SARB wary as risks remain: FNB

PUBLISHED: Thu, 23 Nov 2017 15:53:13 GMT

Mamello Matikinca |FNB Chief Economist

Following the South African Reserve Bank’s decision earlier today to leave interest rates unchanged, FNB confirms that it will maintain its prime lending rate at 10,25% and will review its position after the next SARB Monetary Policy Committee (MPC) meeting in January 2018.

Says FNB CEO Jacques Celliers: “While no change was a widely anticipated outcome of this meeting of the MPC, factors that drive price instability have been gathering momentum of late. Certainly, a further ratings downgrade could place upward pressure on interest rates in coming months.

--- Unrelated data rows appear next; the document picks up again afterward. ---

-- ==== Sys2Proof/Machine/HostBus.lean ====
section
/-! DEFINITION. The host bus: what each address is, and what a host read or write of it does when it issues no
command (spec 20_memory.md R50 to R57; 10_state.md R23 to R34). -/

namespace Sys2Proof.Machine

/-- The bytes an access is wide. -/
def BusSize.bytes : BusSize → Nat
  | .byte => 1
  | .half => 2
  | .full => 4

/-- The width of a write. -/
def BusData.size : BusData → BusSize
  | .b8 _ => .byte
  | .b16 _ => .half
  | .b32 _ => .full

/-- The bits an access of a size carries of a value, from bit 0 up (R57). -/
def busData (size : BusSize) (v : Word) : BusData :=
  match size with
  | .byte => .b8 (v.setWidth 8)
  | .half => .b16 (v.setWidth 16)
  | .full => .b32 v

/-- The value of an access's data lines, zero-extended. -/
def BusData.word : BusData → Word
  | .b8 v => v.setWidth 32
  | .b16 v => v.setWidth 32
  | .b32 v => v

/-- What a host access reaches. -/
inductive BusTarget where
  | cmd | status | errcmd | dinLo | dinHi | doutLo | doutHi | key0 | key1 | key2 | key3
  | rpos (c : CursorId)
  | wpos (c : CursorId)
  | bitpos (c : CursorId)
  /-- Byte `p` of a cursor's buffer, and the bytes above it that the access covers (R55). -/
  | window (c : CursorId) (p : Nat)
  /-- R53. -/
  | reserved
  /-- A sub-word or misaligned register access, or a misaligned window access (R54, R55). -/
  | bad
deriving DecidableEq, Repr

/-- R52's register map: the offsets that are not reserved. -/
def registerMap : List (Nat × BusTarget) :=
  [(0x000, .cmd), (0x004, .status), (0x008, .errcmd),
   (0x010, .dinLo), (0x014, .dinHi), (0x018, .doutLo), (0x01C, .doutHi),
   (0x020, .key0), (0x024, .key1), (0x028, .key2), (0x02C, .key3),
   (0x040, .rpos .c0), (0x044, .wpos .c0), (0x048, .bitpos .c0),
   (0x050, .rpos .c1), (0x054, .wpos .c1), (0x058, .bitpos .c1)]

/-- The register at an offset; every other offset is reserved (R52, R53). -/
def registerAt (a : Nat) : BusTarget := (registerMap.lookup a).getD .reserved

/-- A window access at offset `p` of a window (R55). -/
def windowAt (P : Params) (size : BusSize) (c : CursorId) (p : Nat) : BusTarget :=
  if p % BusSize.bytes size ≠ 0 then .bad else if p < P.bufSize then .window c p else .reserved

/-- The host address map (R50, R52 to R55). -/
def busTarget (P : Params) (size : BusSize) (addr : BusAddr) : BusTarget :=
  let a := addr.toNat
  if a < 0x1000 then (if size = .full && a % 4 = 0 then registerAt a else .bad)
  else if a < 0x2000 then windowAt P size .c0 (a - 0x1000)
  else if a < 0x3000 then windowAt P size .c1 (a - 0x2000)
  else .reserved

/-- A byte of a window: a buffer byte, or 0 at a reserved offset (R55, R53). -/
def State.windowByte (s : State) (c : CursorId) (p : Nat) : Byte := if p < s.params.bufSize then s.byteAt c p else 0#8

/-- The value a host read returns while `BUSY = 0` (R52 to R57), and while `BUSY = 1` where it is specified. -/
def State.busValue (s : State) (size : BusSize) : BusTarget → Word
  | .cmd => 0#32
  | .status => s.statusWord
  | .errcmd => s.errcmd
  | .dinLo => s.din.extractLsb' 0 32
  | .dinHi => s.din.extractLsb' 32 32
  | .doutLo => s.dout.extractLsb' 0 32
  | .doutHi => s.dout.extractLsb' 32 32
  | .key0 => s.key0
  | .key1 => s.key1
  | .key2 => s.key2
  | .key3 => s.key3
  | .rpos c => (s.cursor c).rpos.setWidth 32
  | .wpos c => (s.cursor c).wpos.setWidth 32
  | .bitpos c => (s.cursor c).bitpos.setWidth 32
  | .window c p => (joinBytes ((List.range (BusSize.bytes size)).map fun j => s.windowByte c (p + j))).setWidth 32
  | .reserved => 0#32
  | .bad => 0#32

/-- What a read returns an unspecified value of while `BUSY = 1` (R25, R56, spec 70_reset_and_hazards.md R250). -/
def unspecifiedWhileBusy : BusTarget → Bool
  | .doutLo | .doutHi | .rpos _ | .wpos _ | .bitpos _ | .window _ _ => true
  | .cmd | .status | .errcmd | .dinLo | .dinHi | .key0 | .key1 | .key2 | .key3 | .reserved | .bad => false

/-- A host read. It changes nothing of the KCB (R62); the model notes its answer. -/
def State.busRead (s : State) (size : BusSize) (addr : BusAddr) : State :=
  let t := busTarget s.params size addr
  if s.busy && unspecifiedWhileBusy t then
    { s with answers := busData size (Config.busyRead s.busyReads) :: s.answers, busyReads := s.busyReads + 1 }
  else { s with answers := busData size (s.busValue size t) :: s.answers }

/-- The writes that are dropped, and set `OVR`, while `BUSY = 1` (R23, R24, R26, R55). -/
def droppedWhileBusy : BusTarget → Bool
  | .cmd | .dinLo | .dinHi | .key0 | .key1 | .key2 | .key3 | .window _ _ => true
  | .status | .errcmd | .doutLo | .doutHi | .rpos _ | .wpos _ | .bitpos _ | .reserved | .bad => false

/-- The bytes of a window write that fall inside the buffer are stored; a reserved offset ignores its byte (R55,
R53). -/
def State.windowWrite (s : State) (c : CursorId) (p : Nat) (bs : List Byte) : State :=
  s.writeBytes c p (bs.take (s.params.bufSize - p))

/-- The effect of a host write that is not dropped. A write to `CMD` that is not dropped issues a command, which is
`issue`'s and not this function's: here it changes nothing. Read-only registers, reserved offsets and bad accesses
ignore a write (R52 to R54). -/
def State.busStore (s : State) (data : BusData) : BusTarget → State
  | .status => if data.word.getLsbD 9 then { s with ovr := false } else s
  | .dinLo => { s with din := s.din.extractLsb' 32 32 ++ data.word }
  | .dinHi => { s with din := data.word ++ s.din.extractLsb' 0 32 }
  | .key0 => { s with key0 := data.word }
  | .key1 => { s with key1 := data.word }
  | .key2 => { s with key2 := data.word }
  | .key3 => { s with key3 := data.word }
  | .window c p => s.windowWrite c p (splitBytes (BusSize.bytes data.size) (data.word.setWidth 64))
  | .cmd | .errcmd | .doutLo | .doutHi | .rpos _ | .wpos _ | .bitpos _ | .reserved | .bad => s

/-- A host write (R52 to R57; R31 while `BUSY = 1`). -/
def State.busWrite (s : State) (addr : BusAddr) (data : BusData) : State :=
  let t := busTarget s.params data.size addr
  if s.busy && droppedWhileBusy t then { s with ovr := true } else s.busStore data t

/-- A host access that issues no command. -/
def State.busAccess (s : State) : BusAccess → State
  | .read size addr => s.busRead size addr
  | .write addr data => s.busWrite addr data

/-- The accesses the host makes one after another. -/
def State.busAccesses (s : State) (l : List BusAccess) : State := l.foldl State.busAccess s

/-- The command word of an access that writes to `CMD` (R23); no other access runs a command (R62). -/
def BusAccess.command? : BusAccess → Option Word
  | .write addr (.b32 w) => if addr = 0#14 then some w else none
  | .write _ (.b8 _) | .write _ (.b16 _) | .read _ _ => none

end Sys2Proof.Machine
end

Under these conditions, consumers should manage their seasonal spending with a view to 2018. Consumers should also use the last few weeks of the year to review their finances and consider reducing unnecessary debt with bonus payments.”

“As FNB, we are increasingly using our expertise and big data capabilities to help customers with their short-term and long-term financial goals. This includes expanding our Wealth and Investment offering to help our Retail, Wealth and Business clients with their investment needs,” adds Mr Celliers.

Mamello Matikinca, FNB Chief Economist says, “The SARB’s decision to keep rates on hold comes as little surprise given the persistent upside risks to the inflation outlook. While we expect inflation to continue to moderate – we expect inflation to ease towards the mid-point of the Reserve Bank’s target band by early next year – significant rand weakness could negate this downward trend. Moody’s and S&P are expected to deliver their credit assessments tomorrow (the 24th of November). This follows a disappointing Medium Term Budget Policy Statement which pointed to ongoing fiscal slippage and rising debt. In the absence of a credible plan to rein in government indebtedness, it’s difficult to see how South Africa can avoid a downgrade.”

“The other potential upside risks to the inflation outlook include the gradual ongoing tightening in global liquidity conditions; the threat of increased political turmoil and policy uncertainty in the run-up to, and after, the ANC’s elective conference, the potential for significant electricity price increases and a persistent increase in the oil price. These factors lead us to believe that we are unlikely to see further interest rate cuts; in fact we are likely to see gradual policy normalisation in the second half of 2018,”concludes Matikinca.